Парень дурманно головой мотает:

— Так бесы, вот тут, — злобно стучит пальцем себе в висок, — говорят более четко. Я не всегда знаю, как поступить, а так… они… подсказывают.

Поднимаюсь, ступаю ближе. Шувалов ощеривается:

— Сбежать хочешь? — кивает ожесточенно. — Они говорят, что ты, сук***, мной играешь. А как закончится твоя партия, бросишь. Я же балласт… нарик…

— Шум, — сглатываю пересохшим голосом, — милый, ты сходишь с ума.

— Да, бл***!!! — от рева вздрагиваю. — Ты! Ты — мое сумасшествие, и пока я тебя не заполучу, не отпущу. Трахну — успокоюсь…

Мне — хуже не придумаешь. Мозгами я давно уже вне досягаемости Шувалова младшего, но тело-то еще здесь. Как сбежать? Блин, да и как сбежать, зная, что с ним такое… Ему помощь нужна!

— Но я не хочу тебя силой брать, — отчаянно сдавливает руками голову парень и начинает покачиваться с такой яростью, что пугает еще сильнее. — Молчите! Молчите!!! — вопит, явно демонам, а не мне, но уссаться-то я готова.

Шаг к дверному проему, второй, третий… Глаза на Шумахера, чтобы подгадать момент, когда парень меня заметит, если заметит…

— Ир, — рычит томно мое имя, словно один его звук причиняет Родиону боль. — Ир-р-р, — скулит, качаясь все медленнее.

Я уже почти у выхода… Сердце колотится где-то в глотке.

Зверь выныривает из сумрака, где только что говорил с бесами, и я застываю, как вкопанная, когда он в подобострастной позе у моих ног оказывается. Дыхание застревает в груди, от ужаса натягиваюсь, точно струна — парень обхватывает меня за коленки и в них носом утыкается:

— Госпожа-а-а моя, — бархатом дыхания щекочет кожу. — Такая… холодная… Неприступная. Ты — истинная Снежная королева. Королева, — хнычет. — Но я! Я!!! В моем ледяном царстве Кай и меня невозможно растопить. Я безвкусно устал от жизни и пресности отношений. Думал так!
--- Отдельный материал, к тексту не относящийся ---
@[simp] theorem execDroverPor_wf (s : State) (hw : Memory.wf s.mem) : KeepsWf (execDroverPor s) := by
  unfold execDroverPor
  all_goals simp [*, zeroMem_wf]

@[simp] theorem copyFlash_wf (s : State) (c lo : Nat) (flash : List (Nat × Byte)) (hw : Memory.wf s.mem) :
    Memory.wf (copyFlash s c lo flash).mem :=
  foldl_wf _ _ _ (fun t e ht => by
  split
  · exact writeLocal_wf _ _ _ _ ht
  · exact ht) hw

@[simp] theorem bootCore_wf (s : State) (c lo bit : Nat) (flash : List (Nat × Byte)) (hw : Memory.wf s.mem) :
    Memory.wf (bootCore s c lo bit flash).mem := by
  unfold bootCore
  dsimp only
  repeat' split
  all_goals simp [*, zeroMem_wf]

@[simp] theorem execDroverBoot_wf (flash : List (Nat × Byte)) (s : State) (hw : Memory.wf s.mem) :
    KeepsWf (execDroverBoot flash s) := by
  unfold execDroverBoot
  dsimp only
  repeat' split
  all_goals simp [*, bootCore_wf]

@[simp] theorem settleStore_wf (c : Nat) (s : State) (a : LaneAccess) (hw : Memory.wf s.mem) :
    Memory.wf (settleStore c s a).mem := by
  unfold settleStore
  repeat' split
  all_goals simp [*, writeMem_wf]

@[simp] theorem settleStores_wf (s : State) (hw : Memory.wf s.mem) : Memory.wf (settleStores s).mem :=
  foldl_wf _ _ _ (fun _ _ ht => wf_ite ht (foldl_wf _ _ _ (fun u a hu => settleStore_wf _ u a hu) ht)) hw

@[simp] theorem execPerstLow_wf (s : State) (hw : Memory.wf s.mem) : KeepsWf (execPerstLow s) := by simp [execPerstLow, hw]

@[simp] theorem execPerstHigh_wf (s : State) (hw : Memory.wf s.mem) : KeepsWf (execPerstHigh s) := by
  unfold execPerstHigh
  dsimp only
  repeat' split
  all_goals simp [hw]

@[simp] theorem spareCore_mem (s : State) (c : Nat) : (spareCore s c).mem = s.mem := by
  unfold spareCore
  split <;> rfl

@[simp] theorem execFlr_wf (s : State) (hw : Memory.wf s.mem) : KeepsWf (execFlr s) := by
  unfold execFlr
  extract_lets cs spared s1 s2
  rw [keepsWf_when _ _ _ hw]
  intro _
  show Memory.wf s2.mem
  rw [foldl_mem _ _ _ emptyCache_mem]
  refine foldl_wf _ _ _ (fun t c ht => wf_ite ?_ (beginCoreReset_wf t c _ ht)) hw
  rwa [spareCore_mem]

/-! ### Bring-up and power (R240, R427 to R446) -/

@[simp] theorem memStartWrite_mem (s : State) (v : Word) : (memStartWrite s v).1.mem = s.mem := by
  unfold memStartWrite
  split <;> rfl

@[simp] theorem execMemStartGo_wf (o : Origin) (s : State) (hw : Memory.wf s.mem) : KeepsWf (execMemStartGo o s) := by
  simp [execMemStartGo, hw]

@[simp] theorem execMemStartTimeout_wf (s : State) (hw : Memory.wf s.mem) : KeepsWf (execMemStartTimeout s) := by
  simp [execMemStartTimeout, hw]

@[simp] theorem unitUp_mem (s : State) (u : Nat) : (unitUp s u).mem = s.mem := rfl

@[simp] theorem execUnitTrained_wf (unit : Nat) (s : State) (hw : Memory.wf s.mem) : KeepsWf (execUnitTrained unit s) := by
  simp [execUnitTrained, hw]

@[simp] theorem execCxlEnumerated_wf (port gib : Nat) (s : State) (hw : Memory.wf s.mem) :
    KeepsWf (execCxlEnumerated port gib s) := by
  simp [execCxlEnumerated, hw]

@[simp] theorem execHostPortLinkUp_wf (s : State) (hw : Memory.wf s.mem) : KeepsWf (execHostPortLinkUp s) := by
  simp [execHostPortLinkUp, hw]

@[simp] theorem blkPwrWrite_mem (s : State) (b : Nat) (v : Word) : (blkPwrWrite s b v).1.mem = s.mem := by
  unfold blkPwrWrite
  dsimp only
  repeat' split
  all_goals simp

@[simp] theorem blockRequest_wf (o : Origin) (b req : Nat) (s : State) (hw : Memory.wf s.mem) :
    KeepsWf (blockRequest o b req s) := by
  simp [blockRequest, hw]

@[simp] theorem powerDownCore_wf (off : Bool) (s : State) (c : Nat) (hw : Memory.wf s.mem) :
    Memory.wf (powerDownCore off s c).mem := by
  unfold powerDownCore
  repeat' split
  all_goals simp [*, zeroMem_wf]

@[simp] theorem blockMove_wf (s : State) (b st : Nat) (hw : Memory.wf s.mem) : Memory.wf (blockMove s b st).mem := by
  unfold blockMove
  dsimp only
  rw [setBlockReady_mem]
  refine wf_ite (foldl_wf _ _ _ (fun t c ht => powerDownCore_wf _ t c ht) ?_) (wf_ite ?_ ?_)
  · simpa using hw
  · rw [foldl_mem _ _ _ landingReset_mem]
    simpa using hw
  · simpa using hw

@[simp] theorem execBlockPowerTransitionEnd_wf (b : Nat) (s : State) (hw : Memory.wf s.mem) :
    KeepsWf (execBlockPowerTransitionEnd b s) := by
  simp [execBlockPowerTransitionEnd, hw, apply_ite KeepsWf]

@[simp] theorem blockToOff_wf (s : State) (b : Nat) (hw : Memory.wf s.mem) : Memory.wf (blockToOff s b).mem := by
  simp [blockToOff, hw]

@[simp] theorem unitDown_mem (s : State) (u : Nat) : (unitDown s u).mem = s.mem := by
  unfold unitDown
  split <;> rfl

@[simp] theorem linkDown_mem (s : State) (x : Nat × Nat) : (linkDown s x).mem = s.mem := rfl

@[simp] theorem bundleDown_mem (s : State) (x : Nat × Nat) : (bundleDown s x).mem = s.mem := rfl

@[simp] theorem enterSlumber_wf (s : State) (hw : Memory.wf s.mem) : Memory.wf (enterSlumber s).mem := by
  unfold enterSlumber
  extract_lets s1 s2 s3 s4 s5
  have h1 : Memory.wf s1.mem := foldl_wf_of_mem emptyCache_mem _ hw
  have h2 : Memory.wf s2.mem := foldl_wf blockToOff _ s1 blockToOff_wf h1
  have h3 : Memory.wf s3.mem := foldl_wf_of_mem linkDown_mem _ h2
  have h4 : Memory.wf s4.mem := foldl_wf_of_mem bundleDown_mem _ h3
  clear_value s4
  exact foldl_wf_of_mem (s := s5) unitDown_mem _ h4

@[simp] theorem execD3hotEntry_wf (s : State) (hw : Memory.wf s.mem) : KeepsWf (execD3hotEntry s) := by
  simp [execD3hotEntry, hw, apply_ite KeepsWf]

@[simp] theorem unitWake_mem (s : State) (u : Nat) : (unitWake s u).mem = s.mem := by
  unfold unitWake
  split <;> rfl

@[simp] theorem linkWake_mem (s : State) (x : Nat × Nat) : (linkWake s x).mem = s.mem := by
  unfold linkWake
  split <;> rfl

@[simp] theorem execSlumberExit_wf (s : State) (hw : Memory.wf s.mem) : KeepsWf (execSlumberExit s) := by
  unfold execSlumberExit
  dsimp only
  split
  · simpa using hw
  · split
    · simpa using hw
    · rw [keepsWf_next, setFlag_mem, foldl_mem _ _ _ fun t p => setFld_mem t _ _ _ _, foldl_mem _ _ _ linkWake_mem,
        foldl_mem _ _ _ unitWake_mem]
      exact hw

@[simp] theorem tapShift_mem (s : State) : (tapShift s).mem = s.mem := rfl

@[simp] theorem execTapAccess_wf (op : TapOp) (s : State) (hw : Memory.wf s.mem) : KeepsWf (execTapAccess op s) := by
  unfold execTapAccess
  split <;> simp [hw]

@[simp] theorem latchTime_mem (s : State) : (latchTime s).mem = s.mem := rfl

@[simp] theorem execCmpTimeLoRead_wf (s : State) (hw : Memory.wf s.mem) : KeepsWf (execCmpTimeLoRead s) := by
  simp [execCmpTimeLoRead, hw]

@[simp] theorem execAlert_wf (k : Nat) (s : State) (hw : Memory.wf s.mem) : KeepsWf (execAlert k s) := by
  unfold execAlert
  split
  · simpa using hw
  next m t ht =>
    have hm := takeMsg_mem ht
    repeat' split
    all_goals simp_all

/-! ### Register writes as a whole (R12 to R15, R38, R45, R206) -/

@[simp] theorem chipWrite_mem (s : State) (v : Word) : (chipWrite s v).1.mem = s.mem := by simp [chipWrite]

@[simp] theorem routeWrite_mem (s : State) (k : Nat) (v : Word) : (routeWrite s k v).1.mem = s.mem := by
  unfold routeWrite
  split <;> simp

@[simp] theorem timeRateWrite_mem (s : State) (o : Origin) (v : Word) : (timeRateWrite s o v).1.mem = s.mem := by
  simp [timeRateWrite, apply_ite State.mem]

@[simp] theorem crOutboxWrite_mem (s : State) (c : Nat) (v : Word) : (crOutboxWrite s c v).1.mem = s.mem := by
  simp [crOutboxWrite, apply_ite State.mem]

@[simp] theorem latmaxWrite_mem (s : State) (off : Nat) (v : Word) : (latmaxWrite s off v).1.mem = s.mem := by
  unfold latmaxWrite
  split <;> rfl

@[simp] theorem kdoneWrite_wf (s : State) (o : Origin) (hw : Memory.wf s.mem) : Memory.wf (kdoneWrite s o).1.mem := by
  unfold kdoneWrite
  repeat' split
  all_goals simp [*]

@[simp] theorem evsigAccess_mem (s : State) (o : Origin) (v : Word) : (evsigAccess s o v).1.mem = s.mem := by
  unfold evsigAccess
  split <;> simp

@[simp] theorem keepIf_mem (s : State) (c : Bool) (k : State) (hk : k.mem = s.mem) : (keepIf s c k).1.mem = s.mem := by
  unfold keepIf
  split <;> simp [hk]

@[simp] theorem seraiWrite_wf (s : State) (o : Origin) (off : Nat) (v : Word) (hw : Memory.wf s.mem) :
    Memory.wf (seraiWrite s o off v).1.mem := by
  unfold seraiWrite
  dsimp only
  repeat' with_reducible apply wf_fst_ite
  all_goals simp [hw]

@[simp] theorem globalWrite_wf (s : State) (o : Origin) (off : Nat) (v : Word) (hw : Memory.wf s.mem) :
    Memory.wf (globalWrite s o off v).1.mem := by
  unfold globalWrite
  repeat' with_reducible apply wf_fst_ite
  all_goals simp [hw]

@[simp] theorem coreBlockWrite_wf (s : State) (o : Origin) (off : Nat) (v : Word) (hw : Memory.wf s.mem) :
    Memory.wf (coreBlockWrite s o off v).1.mem := by
  unfold coreBlockWrite
  dsimp only
  repeat' split
  all_goals simp [hw]

@[simp] theorem unitWrite_mem (s : State) (off : Nat) (v : Word) : (unitWrite s off v).1.mem = s.mem := by
  unfold unitWrite
  dsimp only
  repeat' split
  all_goals simp

@[simp] theorem ethWrite_mem (s : State) (off : Nat) (v : Word) : (ethWrite s off v).1.mem = s.mem := by
  unfold ethWrite
  extract_lets p x ring
  repeat' with_reducible apply mem_fst_ite
  all_goals simp

@[simp] theorem canWrite_wf (s : State) (off : Nat) (v : Word) (hw : Memory.wf s.mem) : Memory.wf (canWrite s off v).1.mem := by
  unfold canWrite
  extract_lets c x
  repeat' with_reducible apply wf_fst_ite
  all_goals simp [hw]

@[simp] theorem twinBlockWrite_mem (s : State) (o : Origin) (off : Nat) (v : Word) :
    (twinBlockWrite s o off v).1.mem = s.mem := by
  unfold twinBlockWrite
  extract_lets x
  repeat' with_reducible apply mem_fst_ite
  all_goals simp

@[simp] theorem droverWrite_wf (s : State) (o : Origin) (off : Nat) (v : Word) (hw : Memory.wf s.mem) :
    Memory.wf (droverWrite s o off v).1.mem := by
  unfold droverWrite
  repeat' with_reducible apply wf_fst_ite
  all_goals simp [hw]

@[simp] theorem regEffect_wf (s : State) (o : Origin) (off : Nat) (v : Word) (hw : Memory.wf s.mem) :
    Memory.wf (regEffect s o off v).1.mem := by
  unfold regEffect
  repeat' split
  all_goals simp [*]

@[simp] theorem regWrite_wf (s : State) (o : Origin) (off : Nat) (v : Word) (hw : Memory.wf s.mem) :
    Memory.wf (regWrite s o off v).1.mem := by
  simp [regWrite, hw]

@[simp] theorem regRead_mem (s : State) (off : Nat) : (regRead s off).1.mem = s.mem := by
  unfold regRead
  repeat' split
  all_goals simp

@[simp] theorem badBarAccess_mem (s : State) (off : Nat) (write : Bool) : (badBarAccess s off write).mem = s.mem := by
  unfold badBarAccess
  split <;> simp

@[simp] theorem barRead_mem (s : State) (off : Nat) : (barRead s off).mem = s.mem := by
  unfold barRead
  split <;> simp

@[simp] theorem execRegisterWrite_wf (o : Origin) (offset : Nat) (a : BarAccess) (s : State) (hw : Memory.wf s.mem) :
    KeepsWf (execRegisterWrite o offset a s) := by
  unfold execRegisterWrite
  repeat' split
  all_goals simp [*]

@[simp] theorem cfgRespond_mem (s : State) (m : Msg) (data : Word) (status : Nat) :
    (cfgRespond s m data status).mem = s.mem := by
  simp [cfgRespond]

@[simp] theorem execCfgRd_wf (k : Nat) (s : State) (hw : Memory.wf s.mem) : KeepsWf (execCfgRd k s) := by
  unfold execCfgRd
  dsimp only
  split
  · simpa using hw
  next t ht =>
    have hm := takeMsg_mem ht
    repeat' split
    all_goals simp_all

@[simp] theorem execCfgWr_wf (k : Nat) (s : State) (hw : Memory.wf s.mem) : KeepsWf (execCfgWr k s) := by
  unfold execCfgWr
  split
  · simpa using hw
  next m t ht =>
    have hm := takeMsg_mem ht
    dsimp only
    repeat' split
    all_goals simp_all

end Sys2Proof.Machine
end

section
/-! PROOFS. Commands keep the canonical form of memory: instructions that reach memory. -/

namespace Sys2Proof.Machine

/-! ### Loads, stores, atomics and window spills (R58, R64 to R70, R94) -/

@[simp] theorem drvRegRead_mem (s : State) (off n : Nat) : (drvRegRead s off n).1.mem = s.mem := by
  unfold drvRegRead
  split <;> simp

@[simp] theorem drvRegWrite_wf (s : State) (h : Hart) (off : Nat) (bs : List Byte) (hw : Memory.wf s.mem) :
    Memory.wf (drvRegWrite s h off bs).mem :=
  wf_ite (foldl_wf _ _ _ (fun t _ ht => regWrite_wf t _ _ _ ht) hw) hw

@[simp] theorem commitLoad_mem (s : State) (h : Hart) (rd : GReg) (bs : List Byte) (signed : Bool) :
    (commitLoad s h rd bs signed).mem = s.mem := by
  simp [commitLoad]

@[simp] theorem sendLoad_mem (s : State) (h : Hart) (rd : GReg) (va : Word) (dev n : Nat) (signed volat : Bool) :
    (sendLoad s h rd va dev n signed volat).mem = s.mem := by
  unfold sendLoad
  split <;> rfl

@[simp] theorem farLoad_mem (s : State) (h : Hart) (rd : GReg) (va : Word) (dev n : Nat) (signed volat : Bool) :
    (farLoad s h rd va dev n signed volat).mem = s.mem := by
  unfold farLoad
  split <;> simp

@[simp] theorem load_mem (s : State) (h : Hart) (rd : GReg) (va : Word) (n : Nat) (signed volat : Bool) :
    (load s h rd va n signed volat).state.mem = s.mem := by
  unfold load
  dsimp only
  repeat' split
  all_goals simp [*]

@[simp] theorem loadBehind_mem (s : State) (h : Hart) (rd : GReg) (va : Word) (n : Nat) (signed volat : Bool) :
    (loadBehind s h rd va n signed volat).mem = s.mem := by
  unfold loadBehind
  dsimp only
  repeat' split
  all_goals simp

@[simp] theorem loadInsn_wf (s : State) (h : Hart) (rd rb : GReg) (off : BitVec 13) (n : Nat) (signed volat : Bool)
    (hw : Memory.wf s.mem) :
    KeepsWf (loadInsn s h rd rb off n signed volat) := by
  simp [loadInsn, hw, apply_ite KeepsWf]

@[simp] theorem execPfh_wf (h : Hart) (kind : BitVec 5) (rb : GReg) (off : BitVec 13) (s : State) (hw : Memory.wf s.mem) :
    KeepsWf (execPfh h kind rb off s) := by
  unfold execPfh
  dsimp only
  repeat' split
  all_goals simp [hw]

theorem storeTo_wf {s t : State} {h : Hart} {va : Word} {bs : List Byte} (hw : Memory.wf s.mem)
    (ht : storeTo s h va bs = some t) :
    Memory.wf t.mem := by
  unfold storeTo at ht
  repeat' split at ht
  all_goals cases ht
  all_goals simp [hw]

@[simp] theorem store_wf (s : State) (h : Hart) (va : Word) (n : Nat) (v : Word) (hw : Memory.wf s.mem) :
    Memory.wf (store s h va n v).state.mem := by
  unfold store
  split
  · exact hw
  · split
    next t ht => simpa using storeTo_wf hw ht
    · exact hw

@[simp] theorem storeBehind_mem (s : State) (h : Hart) (va : Word) (n : Nat) (v : Word) :
    (storeBehind s h va n v).mem = s.mem := by
  unfold storeBehind
  repeat' split
  all_goals simp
Так нет же… Ты появилась, — носом чиркает по коленкам, пока не тормозит между и не начинает подниматься, задирая подол халата. Скользит выше, и его руки тоже, с остервенением сдавливая кожу и причиняя адскую боль — ведь не обращает внимания на разодранное в кровь бедро.

— Шум, — всхлипываю, когда отчаянье лупит в голову и следующий шаг к спасению — лишь отбиваться, а я так не хочу драки с Родионом. — Шум, очнись, прошу, — твержу, как заклинание, нагнетая в голос решимости, упираюсь ладонями в его плечи, пытаясь застопорить внизу. — Шум, прошу!

— Он тебя тоже так нюхал, — вибрирует голос уже в развилку между ног, где кусочек ткани, мало смахивающий на трусики, но зато там сосет от неописуемого страха.

Огрубевшими пальцами Родион сминает ягодицы, не позволяя отстраниться. Ловко подцепляет резинку, тянет вниз.

— Шум! — надавливаю на плечи парня яростней. — Ау! — всхлипываю, когда Шувалов передумывает, и вместо «стянуть трусики» дергает наверх и в сторону. Скоротечный треск ткани — и в промежности от жгучей чиркающей боли ноет. — У-у-у!

Шершавые губы жадно шпарят оголенную кожу. Вцепляюсь пальцами в волосы Шувалова, оттягивая от себя. Парень упорствует и продолжает изучать мой лобок то языком, то губами, оставляя влажные, холодные следы.

Я не таю, не расщепляюсь — мне противно, дико. Но зверя бесить и тормошить — себе дороже, поэтому, вспоминая уроки по самообороне от Лианга, держу себя в руках. Итак, либо бить, либо попытаться уболтать. Притупить бдительность.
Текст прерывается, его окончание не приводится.